Tuesday, 15 July 2008

Normality

Well, Hubby went back to work yesterday and so we were back to normal. We ended up having such a good time whilst he was on holiday it was a real bummer for him and us when he went back. Yesterday, Bubbs went to nursery so the girlies and I nipped into town to run a couple of errands then went to a friends for coffee, it was really nice doing that with just the girls as they don't often go for a playdate that isn't tacked onto the back of Bubbs'. They were really sweet too and so was Bubbs when he got home. Our first day was lovely, the evening was even better. I had organised a WWW group social with another group and we all had such a good time and I finally crawled into bed at MIDNIGHT.

Today was great, I spent the day with a good friend and her daughter who is a few months older than the girls, we went to First Friends which is a mother/toddler group at our church and then we went back to hers. It is her birthday today so we had a lovely time. Once home though all 3 of my children decided to be a nightmare. I have never heard so much screaming and shouting in such a short space of time and by bathtime I was pulling my hair out. I am still so short tempered with them when they are like that, even on my medication. I am considering calling a local christian hospital that does counselling just to try to get myself back on track, I can't stay on meds forever. Just got to do it really, but it will mean getting the kids looked after for a couple of hours once a week which isn't the easiest thing to do.

Anyway, enough whingeing.
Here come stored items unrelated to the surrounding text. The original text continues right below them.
theorem eventInContract_of_instr {w : Request} {i : Instr} (hd : decode w = .instr i) :
    eventInContract s (.request w) = operationInContract s i := by
  simp [eventInContract, hd]

theorem eventInContract_of_rejected {w : Request} {d : DecodeRefusal} (hd : decode w = .rejected d) :
    eventInContract s (.request w) = false := by
  simp [eventInContract, hd]

/-- What may be issued does not depend on the events that wait. -/
theorem operationInContract_of_other_host (i : Instr) (s : State) (host : List HostEvent) :
    operationInContract { s with host := host } i = operationInContract s i := by
  cases i <;> rfl

/-- Settles O14: an idle step and a reset complete and are in contract, a word the decoder turns away neither completes nor is
in contract (line 4), and an operation completes by `exists_exec_next_iff`. -/
theorem stepCompletesExactlyInContract : Obligations.StepCompletesExactlyInContract := by
  intro s
  cases hs : s.host with
  | nil => exact iff_of_true ⟨s, step_of_no_event hs⟩ (inContract_of_no_event hs)
  | cons e rest =>
    rw [inContract_cons hs]
    cases e with
    | reset => exact iff_of_true ⟨_, step_of_reset hs⟩ rfl
    | request w =>
      cases hd : decode w with
      | rejected d => simp [step_of_rejected hs hd, eventInContract_of_rejected hd]
      | instr i =>
        rw [step_of_instr hs hd, eventInContract_of_instr hd, ← operationInContract_of_other_host i s rest]
        exact exists_exec_next_iff i _

/-! Reset and the time before the first `INIT` (R170, R173). -/

/-- Settles O15: the step of a reset is `platformReset`, which keeps the responses and the events that wait. -/
theorem resetEndsTheSession : Obligations.ResetEndsTheSession :=
  ⟨rfl, rfl, fun _ _ hs =>
    ⟨_, step_of_reset hs, platformReset_bound _, platformReset_mode _, platformReset_responses _, platformReset_host _⟩⟩

/-- Settles O42: the initialisations and the codec complete in every state; the others ask for a session first. -/
theorem beforeInitOnlyInitAndCodecArePerformed : Obligations.BeforeInitOnlyInitAndCodecArePerformed := by
  intro s hb
  refine ⟨fun i hi => exists_exec_next_of_init_or_codec s hi, ?_⟩
  rintro i (⟨r, rfl | rfl | rfl⟩ | ⟨idx, rfl⟩)
  exacts [DecodeOperation.std.notBound r hb, DecodeOperation.extLo.notBound r hb, DecodeOperation.extHi.notBound r hb,
    exec_read_notBound idx hb]

/-! Between the two halves of an update (R176). -/

/-- Settles O29: the low half writes its fields to slots 0 to 15 and leaves those from 18 up, and `READ` decodes what the slot
holds. -/
theorem readerMaySeeAStaleHighHalf : Obligations.ReaderMaySeeAStaleHighHalf := by
  intro r s hb hm
  have h := DecodeOperation.extLo.completes r hb hm
  have htb : (s.decoded .decExtLo r).bound = true := by rw [State.decoded_bound, hb]
  have htm : (s.decoded .decExtLo r).mode = .ext := by rw [State.decoded_mode, hm]
  refine ⟨_, h, fun i => ?_, fun idx hlo hhi => ?_⟩
  · have hvisible : i.val < visibleSlots (s.decoded .decExtLo r).mode := by
      rw [htm]
      exact i.isLt.trans_le (by decide)
    exact exec_read_written (j := ⟨i.val, by omega⟩) h (frameWrite_analog r i.isLt) htb hvisible
  · obtain ⟨j, hj⟩ : ∃ j : Fin 32, j.val = idx.toNat := ⟨⟨idx.toNat, hhi⟩, rfl⟩
    have hunwritten : slotWrite (.decExtLo r) j = none := frameWrite_hidden r (by omega)
    have hstale : (s.decoded .decExtLo r).slot j = s.slot j := by
      rw [State.decoded_slot, hunwritten, Option.getD_none]
    refine ⟨_, exec_read_slot hb hj (by rw [hm]; exact j.isLt), ?_⟩
    rw [← hstale]
    exact exec_read_slot htb hj (by rw [htm]; exact j.isLt)

end Sys2Proof.Machine
end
I am off to a farm tomorrow with Bubbs on his nursery school trip for the morning while my sis, bless her, has taken the day off work to look after the girlies. I hope we all have a lovely day, it will be great for me to spend time with Bubbs and lovely for her to hang out with the girlies as they can be so sweet.
xx

7 comments:

Grace Acres said...

I know what you saying with the screaming and the caos and feling like pulling your hair out. I think more mom's feel like this but don't want to admit it. I admit it and possibly going back to work is my solution for some peace. God Bless.

Anne Elizabeth said...

I stayed out way too late last night and really paid for it today. I was so tired and my kids were fighting so bad. I felt like I was losing it! Thankfully they went down for a nap and I got a little break.

It sounds like you had a fun day other than bedtime. I hope you have fun tomorrow!

Joy said...

Every day is like that in our house... okay, maybe not every day. But it sure feels like it's every day!!! I'm the one usually screaming, though. *SIGH* My kids get into EVERYTHING!

Rachel's Journal Pages said...

Always seems like a good idea to have a late-night (especially when you're enjoying yourself) then think... I'll be ok tomorrow (4-5 hours sleep), I can survive on that. Then the next morning it certainly doesn't seem worth it anymore!

I can relate to the afternoons/evenings that are the most stressful for me with the kids too. My hubby works 2 jobs and during the school holidays when he isn't teaching, he is working evenings at the petrol station and I HATE it when he isn't home in the evenings to help with the kids.

stacey said...

I can't imagine I only have one & I get short tempered when he gets crazy!!!

Ris said...

I get stressed when mine choose to a scream at the same time. Or alternate..one screams, so I fix that issue, then the other one starts up, back and forth. So sorry youre having a hard time!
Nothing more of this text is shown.